**WHAT TO PRODUCE:** Retype the entries in full, exactly.

**RECORDED INFORMATION:**
-- ==== Sys2Proof/Machine/Tiers.lean ====
section
/-! DEFINITION. Moves of wheels between Vat and Cave, placement flags, damage and rebuild, lending and Lean-to copies
(08). -/

namespace Sys2Proof.Machine

/-! ### Moves (R180 to R185) -/

/-- A sealed wheel of the Vat that may be demoted, of one placement flag (R180). -/
def demotable (s : State) (place : Nat) (w : Wheel) : Bool := w.state == .vat && w.imaged && effPlace s w == place

/-- A wheel that an eviction in the order of R180 names: one that may be demoted, or one on its way into the Vat, whose
eviction is lost to the promotion (R185). -/
def evictable (s : State) (place : Nat) (w : Wheel) : Bool :=
  (w.state == .vat || w.state == .promoting) && w.imaged && effPlace s w == place

/-- Wheels in an order by their last pin. -/
def byPin (oldest : Bool) (l : List (Nat × Wheel)) : List Nat :=
  (sortBy (fun (a b : Nat × Wheel) => if oldest then decide (a.2.lastPin ≤ b.2.lastPin) else decide (b.2.lastPin ≤ a.2.lastPin)) l).map (·.1)

/-- The order in which wheels are asked to leave the Vat: CAVE_OK, then PREFER_VAT, each oldest last pin first (R180). -/
def evictOrder (s : State) : List Nat :=
  byPin true (s.store.wheels.filter (fun (_, w) => evictable s 0 w)) ++ byPin true (s.store.wheels.filter (fun (_, w) => evictable s 1 w))

/-- An eviction of a VAT wheel: its Cave copy is begun, a pin on the source (R183, R184). Pins of moves, rebuilds and
Lean-to copies leave the wheel's last pin as it was (R180; DESIGN CHOICE, log 43). -/
def demote (wn : Nat) (s : State) : State :=
  walkWheel wn 0 false (some true) (s.modWheel wn (fun w => { pin .vat w.lastPin w with state := .demoting }))

/-- An eviction lost to a promotion: counted once for the promotion (R185; that an eviction asked for again while the
same promotion runs is the same one is a DESIGN CHOICE, log 43). -/
def loseEviction (wn : Nat) (s : State) : State :=
  if (s.wheel wn).evictLost then s else bump (cTier 2) 1 (s.modWheel wn (fun w => { w with evictLost := true }))

/-- Wheels evicted in order while free Vat stays short of `need` bytes and the Cave has room; past one whose eviction is
lost firmware goes on to the next (R180, R185). -/
def demoteSome : List Nat → Nat → State → State
  | [], _, s => s
  | w :: ws, need, s =>
    if need = 0 then s
    else if (s.wheel w).state = .promoting then demoteSome ws need (loseEviction w s)
    else if s.caveFree < 2 ^ 26 then s
    else demoteSome ws (need - 2 ^ 26) (demote w s)

/-- VAT_LOW_GIB and VAT_HIGH_GIB in bytes (R199). -/
def State.vatLow (s : State) : Nat := fld (s.reg rMigCfg) 21 12 * 2 ^ 30
def State.vatHigh (s : State) : Nat := fld (s.reg rMigCfg) 31 22 * 2 ^ 30

/-- Bytes that moves and reclaims already begun will free. -/
def State.freeing (s : State) : Nat :=
  (s.store.wheels.countP (fun (_, w) => w.state == .demoting)) * 2 ^ 26 +
  ((s.gln.grants.filter (fun g => g.reclaim.isSome)).map (·.wheels)).sum * 2 ^ 26

/-- Space freed in the order of R180 until `short` bytes more are free: lent space is reclaimed, then wheels are
demoted (R185). -/
def freeVat (short : Nat) (s : State) : State :=
  let need := short - s.freeing
  let lent := ((s.gln.grants.filter (fun g => g.reclaim.isNone)).map (·.wheels)).sum * 2 ^ 26
  let t := reclaimWheels s.gln.grants (cdiv short (2 ^ 26)) s
  refreshOffer (if need ≤ lent then t else demoteSome (evictOrder s) (need - lent) t)

/-- `VAT_FREE_LOW` (R180). -/
def execVatFreeLow (s : State) : Out :=
  gate .work .vatFreeLow s (fun s => if s.vatLow ≤ s.vatFree then s else freeVat (s.vatLow - s.vatFree) s)

/-- A promotion of a CAVE wheel begun, the Lean-to copy being made of it given up (R187), or a demotion abandoned by a promotion request (R183, R185). -/
def promote (wn : Nat) (s : State) : State :=
  let w := s.wheel wn
  match w.state with
  | .cave => walkWheel wn 0 true (some false) (takeHome wn ((stopLean wn s).modWheel wn (fun w => { pin .cave w.lastPin w with state := .promoting })))
  | .demoting => bump (cTier 2) 1 (s.setWheel wn (unpin .vat { w with state := .vat }))
  | _ => s

/-- Wheels PIN_VAT now covers whose home is not the Vat, or that are being demoted (R180). -/
def pinnedOut (s : State) : List Nat :=
  (s.store.wheels.filter (fun (_, w) => (w.state == .cave || w.state == .demoting) && effPlace s w == 2)).map (·.1)

/-- Promotions of PIN_VAT wheels, as far as Vat is free. -/
def promoteFree : List Nat → State → State
  | [], s => s
  | w :: ws, s =>
    if (s.wheel w).state = .demoting ∨ 2 ^ 26 ≤ s.vatFree then promoteFree ws (promote w s) else promoteFree ws s

/-- PIN_VAT promotions do not wait for VAT_HIGH_GIB: they take the free Vat, and what they lack is reclaimed from
borrowers first (R180). -/
def promotePinned (ws : List Nat) (s : State) : State :=
  let need := ws.countP (fun w => (s.wheel w).state == .cave) * 2 ^ 26
  promoteFree ws (if s.vatFree < need then reclaimWheels s.gln.grants (cdiv (need - s.vatFree) (2 ^ 26)) s else s)

/-- Promotions that keep free Vat at or above VAT_HIGH_GIB (R180). -/
def promoteSome : List Nat → State → State
  | [], s => s
  | w :: ws, s => if s.vatHigh + 2 ^ 26 ≤ s.vatFree then promoteSome ws (promote w s) else s

/-- `VAT_FREE_HIGH` (R180). -/
def execVatFreeHigh (s : State) : Out :=
  gate .work .vatFreeHigh s (fun s =>
    let t := promotePinned (pinnedOut s) s
    let prefer := (t.store.wheels.filter (fun (_, w) => w.state == .cave && effPlace t w == 1)).map (·.1)
    let ok := byPin false (t.store.wheels.filter (fun (_, w) => w.state == .cave && effPlace t w == 0))
    refreshOffer (promoteSome (prefer ++ ok) t))

/-- `DEMOTION_DONE` (R181, R183): every tile has been read, checked and written; `bad` lists the tile reads that failed
their check. -/
def execDemotionDone (wheel : Nat) (s : State) (bad : List Nat := []) : Out :=
  gate .work (.demotionDone wheel bad) s (fun s =>
    onlyIf ((s.wheel wheel).state == .demoting) (asFirmware 3 (fun s => readThrough wheel .vat bad id (fun s =>
      let t := s.modWheel wheel (fun w => unpin .vat { w with state := .cave, inCave := true })
      refreshOffer (bump (cTier 1) 1 (releaseCopy .vat wheel t))) s (some 3))) s)

/-- `PROMOTION_DONE` (R181, R183, R187): as `DEMOTION_DONE`, and the wheel's Lean-to copy is dropped. -/
def execPromotionDone (wheel : Nat) (s : State) (bad : List Nat := []) : Out :=
  gate .work (.promotionDone wheel bad) s (fun s =>
    onlyIf ((s.wheel wheel).state == .promoting) (asFirmware 3 (fun s => readThrough wheel .cave bad id (fun s =>
      let t := dropLean wheel s
      let t := t.modWheel wheel (fun w => unpin .cave { w with state := .vat, inCave := false, evictLost := false })
      bump (cTier 0) 1 (releaseCopy .cave wheel t)) s (some 3))) s)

**YOUR SOLUTION:**
-- ==== Sys2Proof/Machine/Tiers.lean ====
section
/-! DEFINITION. Moves of wheels between Vat and Cave, placement flags, damage and rebuild, lending and Lean-to copies
(08). -/

namespace Sys2Proof.Machine

/-! ### Moves (R180 to R185) -/

/-- A sealed wheel of the Vat that may be demoted, of one placement flag (R180). -/
def demotable (s : State) (place : Nat) (w : Wheel) : Bool := w.state == .vat && w.imaged && effPlace s w == place

/-- A wheel that an eviction in the order of R180 names: one that may be demoted, or one on its way into the Vat, whose
eviction is lost to the promotion (R185). -/
def evictable (s : State) (place : Nat) (w : Wheel) : Bool :=
  (w.state == .vat || w.state == .promoting) && w.imaged && effPlace s w == place

/-- Wheels in an order by their last pin. -/
def byPin (oldest : Bool) (l : List (Nat × Wheel)) : List Nat :=
  (sortBy (fun (a b : Nat × Wheel) => if oldest then decide (a.2.lastPin ≤ b.2.lastPin) else decide (b.2.lastPin ≤ a.2.lastPin)) l).map (·.1)

/-- The order in which wheels are asked to leave the Vat: CAVE_OK, then PREFER_VAT, each oldest last pin first (R180). -/
def evictOrder (s : State) : List Nat :=
  byPin true (s.store.wheels.filter (fun (_, w) => evictable s 0 w)) ++ byPin true (s.store.wheels.filter (fun (_, w) => evictable s 1 w))

/-- An eviction of a VAT wheel: its Cave copy is begun, a pin on the source (R183, R184). Pins of moves, rebuilds and
Lean-to copies leave the wheel's last pin as it was (R180; DESIGN CHOICE, log 43). -/
def demote (wn : Nat) (s : State) : State :=
  walkWheel wn 0 false (some true) (s.modWheel wn (fun w => { pin .vat w.lastPin w with state := .demoting }))

/-- An eviction lost to a promotion: counted once for the promotion (R185; that an eviction asked for again while the
same promotion runs is the same one is a DESIGN CHOICE, log 43). -/
def loseEviction (wn : Nat) (s : State) : State :=
  if (s.wheel wn).evictLost then s else bump (cTier 2) 1 (s.modWheel wn (fun w => { w with evictLost := true }))

/-- Wheels evicted in order while free Vat stays short of `need` bytes and the Cave has room; past one whose eviction is
lost firmware goes on to the next (R180, R185). -/
def demoteSome : List Nat → Nat → State → State
  | [], _, s => s
  | w :: ws, need, s =>
    if need = 0 then s
    else if (s.wheel w).state = .promoting then demoteSome ws need (loseEviction w s)
    else if s.caveFree < 2 ^ 26 then s
    else demoteSome ws (need - 2 ^ 26) (demote w s)

/-- VAT_LOW_GIB and VAT_HIGH_GIB in bytes (R199). -/
def State.vatLow (s : State) : Nat := fld (s.reg rMigCfg) 21 12 * 2 ^ 30
def State.vatHigh (s : State) : Nat := fld (s.reg rMigCfg) 31 22 * 2 ^ 30

/-- Bytes that moves and reclaims already begun will free. -/
def State.freeing (s : State) : Nat :=
  (s.store.wheels.countP (fun (_, w) => w.state == .demoting)) * 2 ^ 26 +
  ((s.gln.grants.filter (fun g => g.reclaim.isSome)).map (·.wheels)).sum * 2 ^ 26

/-- Space freed in the order of R180 until `short` bytes more are free: lent space is reclaimed, then wheels are
demoted (R185). -/
def freeVat (short : Nat) (s : State) : State :=
  let need := short - s.freeing
  let lent := ((s.gln.grants.filter (fun g => g.reclaim.isNone)).map (·.wheels)).sum * 2 ^ 26
  let t := reclaimWheels s.gln.grants (cdiv short (2 ^ 26)) s
  refreshOffer (if need ≤ lent then t else demoteSome (evictOrder s) (need - lent) t)

/-- `VAT_FREE_LOW` (R180). -/
def execVatFreeLow (s : State) : Out :=
  gate .work .vatFreeLow s (fun s => if s.vatLow ≤ s.vatFree then s else freeVat (s.vatLow - s.vatFree) s)

/-- A promotion of a CAVE wheel begun, the Lean-to copy being made of it given up (R187), or a demotion abandoned by a promotion request (R183, R185). -/
def promote (wn : Nat) (s : State) : State :=
  let w := s.wheel wn
  match w.state with
  | .cave => walkWheel wn 0 true (some false) (takeHome wn ((stopLean wn s).modWheel wn (fun w => { pin .cave w.lastPin w with state := .promoting })))
  | .demoting => bump (cTier 2) 1 (s.setWheel wn (unpin .vat { w with state := .vat }))
  | _ => s

/-- Wheels PIN_VAT now covers whose home is not the Vat, or that are being demoted (R180). -/
def pinnedOut (s : State) : List Nat :=
  (s.store.wheels.filter (fun (_, w) => (w.state == .cave || w.state == .demoting) && effPlace s w == 2)).map (·.1)

/-- Promotions of PIN_VAT wheels, as far as Vat is free. -/
def promoteFree : List Nat → State → State
  | [], s => s
  | w :: ws, s =>
    if (s.wheel w).state = .demoting ∨ 2 ^ 26 ≤ s.vatFree then promoteFree ws (promote w s) else promoteFree ws s

/-- PIN_VAT promotions do not wait for VAT_HIGH_GIB: they take the free Vat, and what they lack is reclaimed from
borrowers first (R180). -/
def promotePinned (ws : List Nat) (s : State) : State :=
  let need := ws.countP (fun w => (s.wheel w).state == .cave) * 2 ^ 26
  promoteFree ws (if s.vatFree < need then reclaimWheels s.gln.grants (cdiv (need - s.vatFree) (2 ^ 26)) s else s)

/-- Promotions that keep free Vat at or above VAT_HIGH_GIB (R180). -/
def promoteSome : List Nat → State → State
  | [], s => s
  | w :: ws, s => if s.vatHigh + 2 ^ 26 ≤ s.vatFree then promoteSome ws (promote w s) else s

/-- `VAT_FREE_HIGH` (R180). -/
def execVatFreeHigh (s : State) : Out :=
  gate .work .vatFreeHigh s (fun s =>
    let t := promotePinned (pinnedOut s) s
    let prefer := (t.store.wheels.filter (fun (_, w) => w.state == .cave && effPlace t w == 1)).map (·.1)
    let ok := byPin false (t.store.wheels.filter (fun (_, w) => w.state == .cave && effPlace t w == 0))
    refreshOffer (promoteSome (prefer ++ ok) t))

/-- `DEMOTION_DONE` (R181, R183): every tile has been read, checked and written; `bad` lists the tile reads that failed
their check. -/
def execDemotionDone (wheel : Nat) (s : State) (bad : List Nat := []) : Out :=
  gate .work (.demotionDone wheel bad) s (fun s =>
    onlyIf ((s.wheel wheel).state == .demoting) (asFirmware 3 (fun s => readThrough wheel .vat bad id (fun s =>
      let t := s.modWheel wheel (fun w => unpin .vat { w with state := .cave, inCave := true })
      refreshOffer (bump (cTier 1) 1 (releaseCopy .vat wheel t))) s (some 3))) s)

/-- `PROMOTION_DONE` (R181, R183, R187): as `DEMOTION_DONE`, and the wheel's Lean-to copy is dropped. -/
def execPromotionDone (wheel : Nat) (s : State) (bad : List Nat := []) : Out :=
  gate .work (.promotionDone wheel bad) s (fun s =>
    onlyIf ((s.wheel wheel).state == .promoting) (asFirmware 3 (fun s => readThrough wheel .cave bad id (fun s =>
      let t := dropLean wheel s
      let t := t.modWheel wheel (fun w => unpin .cave { w with state := .vat, inCave := false, evictLost := false })
      bump (cTier 0) 1 (releaseCopy .cave wheel t)) s (some 3))) s)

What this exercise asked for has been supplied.